As for the static lighting, there's always Easy LED  http://starshipmodeler.biz/shop/index.cfm/product/2112_181/cool-white-easy-led---60cm.cfm (Though I'd suggest the warm white strips to replicate the incandescent bulbs used in the filming miniature - I think John only carries the cool white, but I'm not looking at my sales lists right now.)


----------



## Bernard Guignar (Sep 9, 2006)

I got the premier edition Tuesday Dec 4.  I then brought up all the 1701 club e-mail updates only to find that the picture lines for Updates 1 through 5 have been disabled  I was hoping to review the updates.


----------



## wjplenge (Apr 14, 2011)

I'm still hoping the good folks at Round 2 will put back up the missing pictures for the links in the 1st 5. Assuming the pictures still exist. I'd like to print them out for posterity's sake.


----------



## robn1 (Nov 17, 2012)

Didn't you guys save the pics? I did


----------



## robiwon (Oct 20, 2006)

I forgot to save mine at work and they were *all* auto deleted!


----------



## wjplenge (Apr 14, 2011)

I just got back from the UPS store where I picked up my 2nd Chance Premiere edition, it was ordered on Thanksgiving morning an it arrived yesterday. The kit itself was fine except for 1 slightly off center shaft on one of the inner nacelle domes. This was the same issue I fixed with a heat gun on my standard edition kit so I'm not too concerned about it. For those tracking such things it was #290.


----------



## John Duncan (Jan 27, 2001)

Shouldn't it be possible to use light pipes to the aft end of the secondary hull? Or fiber optics? Some clear sprue pieces might get enough light back there on the sides in that cramped area.


----------



## Fozzie (May 25, 2009)

wjplenge said:


> I just got back from the UPS store where I picked up my 2nd Chance Premiere edition, it was ordered on Thanksgiving morning an it arrived yesterday. The kit itself was fine except for 1 slightly off center shaft on one of the inner nacelle domes. This was the same issue I fixed with a heat gun on my standard edition kit so I'm not too concerned about it. For those tracking such things it was #290.

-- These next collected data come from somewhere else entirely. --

-- ==== Sys2Proof/Machine/Dispatch.lean ====
section
/-! DEFINITION. What each command does: one arm per constructor of `Instr`, each one call of its meaning. -/
namespace Sys2Proof.Machine
open Sys2Proof
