/-- R304, R305 and R316, for every register, s0 included, and every operand value, in any load's slot. -/
def Obligations.IntegerInstructions : Prop :=
  (∀ m ∈ aluMenu, ∀ (s : State) (n : Fin 16) (rd rs1 rs2 : Fin 32), CanIssue s.chip n →
    (∀ t, m.2.1 ((s.chip.core n).reg rs1).t ((s.chip.core n).reg rs2).t = some t → Completes (m.1 n rd rs1 rs2) s (fun d =>
      d = s.chip.retires n [rd] ((s.chip.core n).setReg rd ⟨m.2.2 ((s.chip.core n).reg rs1).v ((s.chip.core n).reg rs2).v, t⟩)
        ((s.chip.core n).pc + 4))) ∧
    ((s.chip.core n).intrap = false → ((s.chip.core n).reg rs1).t = .nul → Completes (m.1 n rd rs1 rs2) s (fun d =>
      d = s.chip.traps n 0x02 rs1)) ∧
    ((s.chip.core n).intrap = false → ((s.chip.core n).reg rs1).t ≠ .nul → ((s.chip.core n).reg rs2).t ≠ .nul →
      m.2.1 ((s.chip.core n).reg rs1).t ((s.chip.core n).reg rs2).t = none → Completes (m.1 n rd rs1 rs2) s (fun d =>
      d = s.chip.traps n 0x03 rs1 ∨ d = s.chip.traps n 0x03 rs2))) ∧
  (∀ m ∈ divMenu, ∀ (s : State) (n : Fin 16) (rd rs1 rs2 : Fin 32), CanIssue s.chip n →
    ((s.chip.core n).reg rs1).t = .int → ((s.chip.core n).reg rs2).t = .int →
    (((s.chip.core n).reg rs2).v ≠ 0 → Completes (m.1 n rd rs1 rs2) s (fun d =>
      d = s.chip.retires n [rd] ((s.chip.core n).setReg rd ⟨m.2 ((s.chip.core n).reg rs1).v ((s.chip.core n).reg rs2).v, .int⟩)
        ((s.chip.core n).pc + 4))) ∧
    ((s.chip.core n).intrap = false → ((s.chip.core n).reg rs2).v = 0 → Completes (m.1 n rd rs1 rs2) s (fun d => d = s.chip.traps n 0x0A 0))) ∧
  (∀ m ∈ immMenu, ∀ (s : State) (n : Fin 16) (rd rs1 : Fin 32) (imm : BitVec 15) (t : Tag), CanIssue s.chip n →
    m.2.1 ((s.chip.core n).reg rs1).t .int = some t → Completes (m.1 n rd rs1 imm) s (fun d =>
      d = s.chip.retires n [rd] ((s.chip.core n).setReg rd ⟨m.2.2 ((s.chip.core n).reg rs1).v (imm.signExtend 64), t⟩) ((s.chip.core n).pc + 4))) ∧
  (∀ (s : State) (n : Fin 16) (rd rs1 : Fin 32) (imm : BitVec 15), CanIssue s.chip n →
    (∀ k, imm.toNat / 64 = k → k ≤ 2 → ((s.chip.core n).reg rs1).t = .int → Completes (.shi n rd rs1 imm) s (fun d =>
      d = s.chip.retires n [rd] ((s.chip.core n).setReg rd ⟨(if k = 0 then ((s.chip.core n).reg rs1).v <<< (imm.toNat % 64)
        else if k = 1 then ((s.chip.core n).reg rs1).v >>> (imm.toNat % 64) else ((s.chip.core n).reg rs1).v.sshiftRight (imm.toNat % 64)), .int⟩)
        ((s.chip.core n).pc + 4))) ∧
    (2 < imm.toNat / 64 → (s.chip.core n).intrap = false → Completes (.shi n rd rs1 imm) s (fun d =>
      d = s.chip.traps n 0x01 (0x08 + rd * 2 ^ 7 + rs1 * 2 ^ 12 + imm.toNat * 2 ^ 17)))) ∧
  (∀ (s : State) (n : Fin 16) (rd : Fin 32) (imm : BitVec 20), CanIssue s.chip n →
    Completes (.lui n rd imm) s (fun d => d = s.chip.retires n [rd]
      ((s.chip.core n).setReg rd ⟨BitVec.ofInt 64 (imm.toInt * 4096), .int⟩) ((s.chip.core n).pc + 4)) ∧
    (((s.chip.core n).reg rd).t = .int → Completes (.luih n rd imm) s (fun d => d = s.chip.retires n [rd]
      ((s.chip.core n).setReg rd ⟨BitVec.ofNat 64 (imm.toNat * 2 ^ 32 + ((s.chip.core n).reg rd).v.toNat % 2 ^ 32), .int⟩)
      ((s.chip.core n).pc + 4))))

Are you sure? I have #290.


----------



## wjplenge (Apr 14, 2011)

Oops, my mistake. Didn't have my glasses on when I checked it out and misread it, it's #230.


----------



## HabuHunter32 (Aug 22, 2009)

Just ordered a second kit from Megahobby. Got to build a Doomsday Connie ya know! :thumbsup:


----------



## Trekkriffic (Mar 20, 2007)

Ordered the light kit from CultTVMAn and it arrived Saturday. Haven't had any time to open the box yet but I'm pretty excited to get it. Now just need funding to get Paulbo's PE set. I won't be getting the PE from Polar Lights though.


----------



## Trekkriffic (Mar 20, 2007)

Stopped at my LHS on the way home today and got the following Model Master paints:

1 bottle Canada Voodoo Grey (he must have had 6 bottles)
1 bottle Hellblau
1 bottle Neutral Grey
2 bottles Imperial Japanese Navy Sky Grey

I was especially glad to see he had the Voodoo Grey since I'd heard it had been discontinued.


----------



## WarpCore Breach (Apr 27, 2005)

Voodoo Grey has indeed been discontinued.

And I finally got my kit, #1102.


----------



## wjplenge (Apr 14, 2011)

LHS seems the best source for the Voodoo Grey. Though it's been a few weeks since I visited my favorite LHS they had 6 bottles left after I bought mine.


----------